> Records for this exercise
/-- R83, R84, R86: outside the plateaus no ceiling is a matter of the request. -/
theorem RequestFound.composed_idle {m : Moment} {mode : Byte} {target : Int} {s v : State}
    (h : RequestFound m mode target s v) (hidle : s.session.state = .idle) (hcomposed : ceilingsComposed s = true) :
    v.composed := by
  simp only [ceilingsComposed, Bool.and_eq_true, beq_iff_eq] at hcomposed
  have hterm : v.sessionTerm = s.sessionTerm := by
    simp [State.sessionTerm, h.session, hidle]
  refine ⟨?_, ?_⟩
  · rw [h.gov, hcomposed.1]
    simp only [State.spinCeiling, State.spinTerms, hterm, h.limits, h.est, h.spin, h.gov, h.trip]
  · rw [h.gov, hcomposed.2]
    simp only [State.agitateCeiling, h.limits, h.spin, h.trip]

theorem recompose_of_composed {s : State} (h : s.composed) : recompose s = s := by
  obtain ⟨hspin, hagitate⟩ := h
  rw [recompose_of_same (by rw [← hspin, ← hagitate]), ← hspin, ← hagitate]

/-- R98, R22: an ending request taken in IDLE is recorded, and nothing follows from it. -/
theorem takeRequest_idle {m : Moment} {seq mode : Byte} {target : Int} {s : State} {p : PortD}
    (hidle : s.session.state = .idle) (hending : mode ≠ 2 ∨ target ≤ (s.spin.blindCeiling : Int))
    (hcomposed : ceilingsComposed s = true) (ch : Choice) :
    takeRequest ch mode target { demandHeard m seq s with portD := p } = requesting mode target p (demandHeard m seq s) := by
  have hv := requestFound m seq mode target p s
  rw [takeRequest_eq]
  change recompose (actOnRequest ch (requesting mode target p (demandHeard m seq s))) = _
  rw [hv.ending hending, endingRequest_other (.inl (by rw [hv.session, hidle])),
    recompose_of_composed (hv.composed_idle hidle hcomposed)]

theorem demandHeard_kept (m : Moment) (seq : Byte) (s : State) :
    (demandHeard m seq s).portD = s.portD ∧ (demandHeard m seq s).standing = s.standing ∧
      (demandHeard m seq s).now = s.now + m.elapsed ∧
      (demandHeard m seq s).rxC = { lastSeq := seq, armed := true } ∧
      (demandHeard m seq s).silence = { s.silence with
        controllerSince := s.now + m.elapsed, controllerSilent := false, orphan := none } := by
  refine ⟨by simp [demandHeard, hearC_portD], ?_, by simp [demandHeard, hearC_now], hearC_rxC .., by
    simp [demandHeard, hearC_silence]⟩
  have hlistens := hearC_listens m.choice seq (taking m .portC 6 s)
  unfold ListensOnly at hlistens
  rw [demandHeard, hlistens]
  rfl

theorem demandHeard_carriesD {s : State} (h : s.portD.sending ≠ none) (m : Moment) (seq : Byte) :
    CarriesD s.portD s.standing (demandHeard m seq s) := by
  obtain ⟨hport, hstanding, -⟩ := demandHeard_kept m seq s
  exact (carriesD_self h).of_portD hport hstanding

/-- R10, R13: while Port D transmits, a SPEED DEMAND is a request and then a frame offered. -/
theorem governFrame_busy {s : State} (h : s.portD.sending ≠ none) (ch : Choice) (payload : List Byte) :
    governFrame ch payload s =
      offerDemandD ch (receivedDemand payload) (takeRequest ch (demandMode payload) (receivedTarget payload) s) :=
  startAfter_busy h _
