-- ==== Sys2Proof/Machine/Messages.lean ====
section
/-! DEFINITION. The console messages of `30_encoding.md` R90, table T13, as byte sequences, and the two conversion
directives of R91 (the C convention; log entry 16). -/

namespace Sys2Proof.Machine

/-- ASCII text as bytes; the newline is the byte 0x0A (R90). -/
def ascii (cs : List Char) : List Byte := cs.map (fun ch => BitVec.ofNat 8 ch.toNat)

/-- The decimal digits of `n`, at most `fuel` of them, no padding. -/
def decDigits : Nat → Nat → List Byte
  | 0, _ => []
  | fuel + 1, n =>
    if n < 10 then [BitVec.ofNat 8 (0x30 + n)] else decDigits fuel (n / 10) ++ [BitVec.ofNat 8 (0x30 + n % 10)]

/-- `%d` (R91): the argument as s32 in decimal, a leading `-` for a negative value, no padding. -/
def fmtD (v : Word) : List Byte :=
  if v.msb then 0x2D :: decDigits 10 (2 ^ 32 - v.toNat) else decDigits 10 v.toNat

/-- One lower-case hexadecimal digit. -/
def hexDigit (n : Nat) : Byte := if n < 10 then BitVec.ofNat 8 (0x30 + n) else BitVec.ofNat 8 (0x61 + (n - 10))

/-- `%08x` (R91): the argument as u32 in hexadecimal, lower case, eight digits. -/
def fmt08x (v : Word) : List Byte :=
  [7, 6, 5, 4, 3, 2, 1, 0].map (fun k => hexDigit (v.toNat / 16 ^ k % 16))

/-- Message id 0, `"DDRCAL: Failure: %d\n"`, before the directive. -/
def msgFailure : List Byte :=
  ascii ['D', 'D', 'R', 'C', 'A', 'L', ':', ' ', 'F', 'a', 'i', 'l', 'u', 'r', 'e', ':', ' ']

/-- Message id 1, `"DDRCAL: Retry\n"`. -/
def msgRetry : List Byte := ascii ['D', 'D', 'R', 'C', 'A', 'L', ':', ' ', 'R', 'e', 't', 'r', 'y', '\n']

/-- Message id 2, `"Error: Could Not Calibrate SDRAM\n"`. -/
def msgCouldNot : List Byte :=
  ascii ['E', 'r', 'r', 'o', 'r', ':', ' ', 'C', 'o', 'u', 'l', 'd', ' ', 'N', 'o', 't', ' ', 'C', 'a', 'l', 'i',
    'b', 'r', 'a', 't', 'e', ' ', 'S', 'D', 'R', 'A', 'M', '\n']

/-- Message id 3, `"DDRCAL: Failed\n"`. -/
def msgFailed : List Byte := ascii ['D', 'D', 'R', 'C', 'A', 'L', ':', ' ', 'F', 'a', 'i', 'l', 'e', 'd', '\n']

/-- Message id 4, `"DDRCAL: Success\n"`. -/
def msgSuccess : List Byte := ascii ['D', 'D', 'R', 'C', 'A', 'L', ':', ' ', 'S', 'u', 'c', 'c', 'e', 's', 's', '\n']

/-- Message id 5, `"FW: Error Configuring Firewall\n"`. -/
def msgFirewall : List Byte :=
  ascii ['F', 'W', ':', ' ', 'E', 'r', 'r', 'o', 'r', ' ', 'C', 'o', 'n', 'f', 'i', 'g', 'u', 'r', 'i', 'n', 'g',
    ' ', 'F', 'i', 'r', 'e', 'w', 'a', 'l', 'l', '\n']

/-- Message id 6, `"Info: SDRAM ECC SBE @ 0x%08x\n"`, before the directive. -/
def msgSbe : List Byte :=
  ascii ['I', 'n', 'f', 'o', ':', ' ', 'S', 'D', 'R', 'A', 'M', ' ', 'E', 'C', 'C', ' ', 'S', 'B', 'E', ' ', '@',
    ' ', '0', 'x']

/-- Message id 7, `"Error: SDRAM ECC DBE occurred\n"`. -/
def msgDbe : List Byte :=
  ascii ['E', 'r', 'r', 'o', 'r', ':', ' ', 'S', 'D', 'R', 'A', 'M', ' ', 'E', 'C', 'C', ' ', 'D', 'B', 'E', ' ',
    'o', 'c', 'c', 'u', 'r', 'r', 'e', 'd', '\n']

/-- The bytes that `PRINT m` appends with operand `parg` (R244): the string of table T13 with its directive expanded.
Ids 0 and 6 use the operand. Ids above 7 are reserved and print nothing; `execPrint` refuses them. -/
def messageBytes (m : Nat) (parg : Word) : List Byte :=
  match m with
  | 0 => msgFailure ++ fmtD parg ++ [0x0A]
  | 1 => msgRetry
  | 2 => msgCouldNot
  | 3 => msgFailed
  | 4 => msgSuccess
  | 5 => msgFirewall
  | 6 => msgSbe ++ fmt08x parg ++ [0x0A]
  | 7 => msgDbe
  | _ => []

end Sys2Proof.Machine
end

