-- ==== Sys2Proof/Machine/Ecc.lean ====
section
/-! DEFINITION. Family 5: the ECC interrupt handler (`45_ecc_handler.md` R220 to R225). -/

namespace Sys2Proof.Machine

/-- `ECC_ENTRY` (R221): read the interrupt status once. -/
def execEccEntry (s : State) : Host.Outcome State Fault Refusal :=
  .next (State.goto
    { (s.busRead s.c.aIntstat).2 with
      regs := { (s.busRead s.c.aIntstat).2.regs with istat := (s.busRead s.c.aIntstat).1 } } .eccSbe)

/-- `CNT <- trunc_CNT_W(CNT + c)` (R222, R21). -/
def State.addCount (s : State) (n : Word) : State :=
  { s with regs := { s.regs with cnt := (s.regs.cnt + n.toNat) % 2 ^ s.c.cntW } }

/-- The first half of the single-bit path (R222): latch the fault address and print it. -/
def State.sbeAddress (s : State) : State :=
  let r := s.busRead s.c.aSbeAddr
  State.printMsg { r.2 with regs := { r.2.regs with sbeAddrL := r.1 } } 6 r.1

/-- The second half of the single-bit path (R222): add the hardware count and persist the counter. -/
def State.sbeCount (s : State) : State :=
  let t := (s.busRead s.c.aSbeCnt).2.addCount (s.busRead s.c.aSbeCnt).1
  t.setEnv t.regs.cnt

/-- `ECC_SBE` (R222): the single-bit-error path. -/
def execEccSbe (s : State) : Host.Outcome State Fault Refusal :=
  .next ((if s.istatSbe then s.sbeAddress.sbeCount else s).goto .eccDbe)

/-- The double-bit report (R223): message 7, then the fault address and the count on the status outputs. -/
def State.dbeReport (s : State) : State :=
  let r := (s.printMsg 7 0).busRead s.c.aDbeAddr
  { r.2 with regs := { r.2.regs with dbeAddrL := r.1, dbeCntL := r.2.regs.cnt } }

/-- `ECC_DBE` (R223): the double-bit-error report. -/
def execEccDbe (s : State) : Host.Outcome State Fault Refusal :=
  .next ((if s.istatDbe then s.dbeReport else s).goto .eccClear)

/-- `ECC_CLEAR` (R224): the status-clear sequence, on every invocation. -/
def execEccClear (s : State) : Host.Outcome State Fault Refusal :=
  .next (((s.pulse s.c.aEccctrl s.c.cntrstBit).busWrite s.c.aIntstat (intFlagMask s.c)).goto .eccExit)

/-- "disable all ECC interrupts" (R225): one read-modify-write that clears the bits of `ECC_INTEN_MASK`. -/
def State.disableEcc (s : State) : State :=
  (s.busRead s.c.aErrinten).2.busWrite s.c.aErrinten ((s.busRead s.c.aErrinten).1 &&& ~~~s.c.eccIntenMask)

/-- `ECC_EXIT` (R225): return, or disable and halt with cause 2. -/
def execEccExit (s : State) : Host.Outcome State Fault Refusal :=
  .next (if s.istatDbe then s.disableEcc.haltWith .eccDbe else s.irqReturn)

end Sys2Proof.Machine
end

> What is expected
From the line holding "simp [demandHeard, hearC_silence]⟩" to the line holding "value, no padding. -/", inclusive, restate each line above exactly as written.

> Problem solution
    simp [demandHeard, hearC_silence]⟩
  have hlistens := hearC_listens m.choice seq (taking m .portC 6 s)
  unfold ListensOnly at hlistens
  rw [demandHeard, hlistens]
  rfl

theorem demandHeard_carriesD {s : State} (h : s.portD.sending ≠ none) (m : Moment) (seq : Byte) :
    CarriesD s.portD s.standing (demandHeard m seq s) := by
  obtain ⟨hport, hstanding, -⟩ := demandHeard_kept m seq s
  exact (carriesD_self h).of_portD hport hstanding

/-- R10, R13: while Port D transmits, a SPEED DEMAND is a request and then a frame offered. -/
theorem governFrame_busy {s : State} (h : s.portD.sending ≠ none) (ch : Choice) (payload : List Byte) :
    governFrame ch payload s =
      offerDemandD ch (receivedDemand payload) (takeRequest ch (demandMode payload) (receivedTarget payload) s) :=
  startAfter_busy h _
-- ==== Sys2Proof/Machine/Messages.lean ====
section
/-! DEFINITION. The console messages of `30_encoding.md` R90, table T13, as byte sequences, and the two conversion
directives of R91 (the C convention; log entry 16). -/

namespace Sys2Proof.Machine

/-- ASCII text as bytes; the newline is the byte 0x0A (R90). -/
def ascii (cs : List Char) : List Byte := cs.map (fun ch => BitVec.ofNat 8 ch.toNat)

/-- The decimal digits of `n`, at most `fuel` of them, no padding. -/
def decDigits : Nat → Nat → List Byte
  | 0, _ => []
  | fuel + 1, n =>
    if n < 10 then [BitVec.ofNat 8 (0x30 + n)] else decDigits fuel (n / 10) ++ [BitVec.ofNat 8 (0x30 + n % 10)]

/-- `%d` (R91): the argument as s32 in decimal, a leading `-` for a negative value, no padding. -/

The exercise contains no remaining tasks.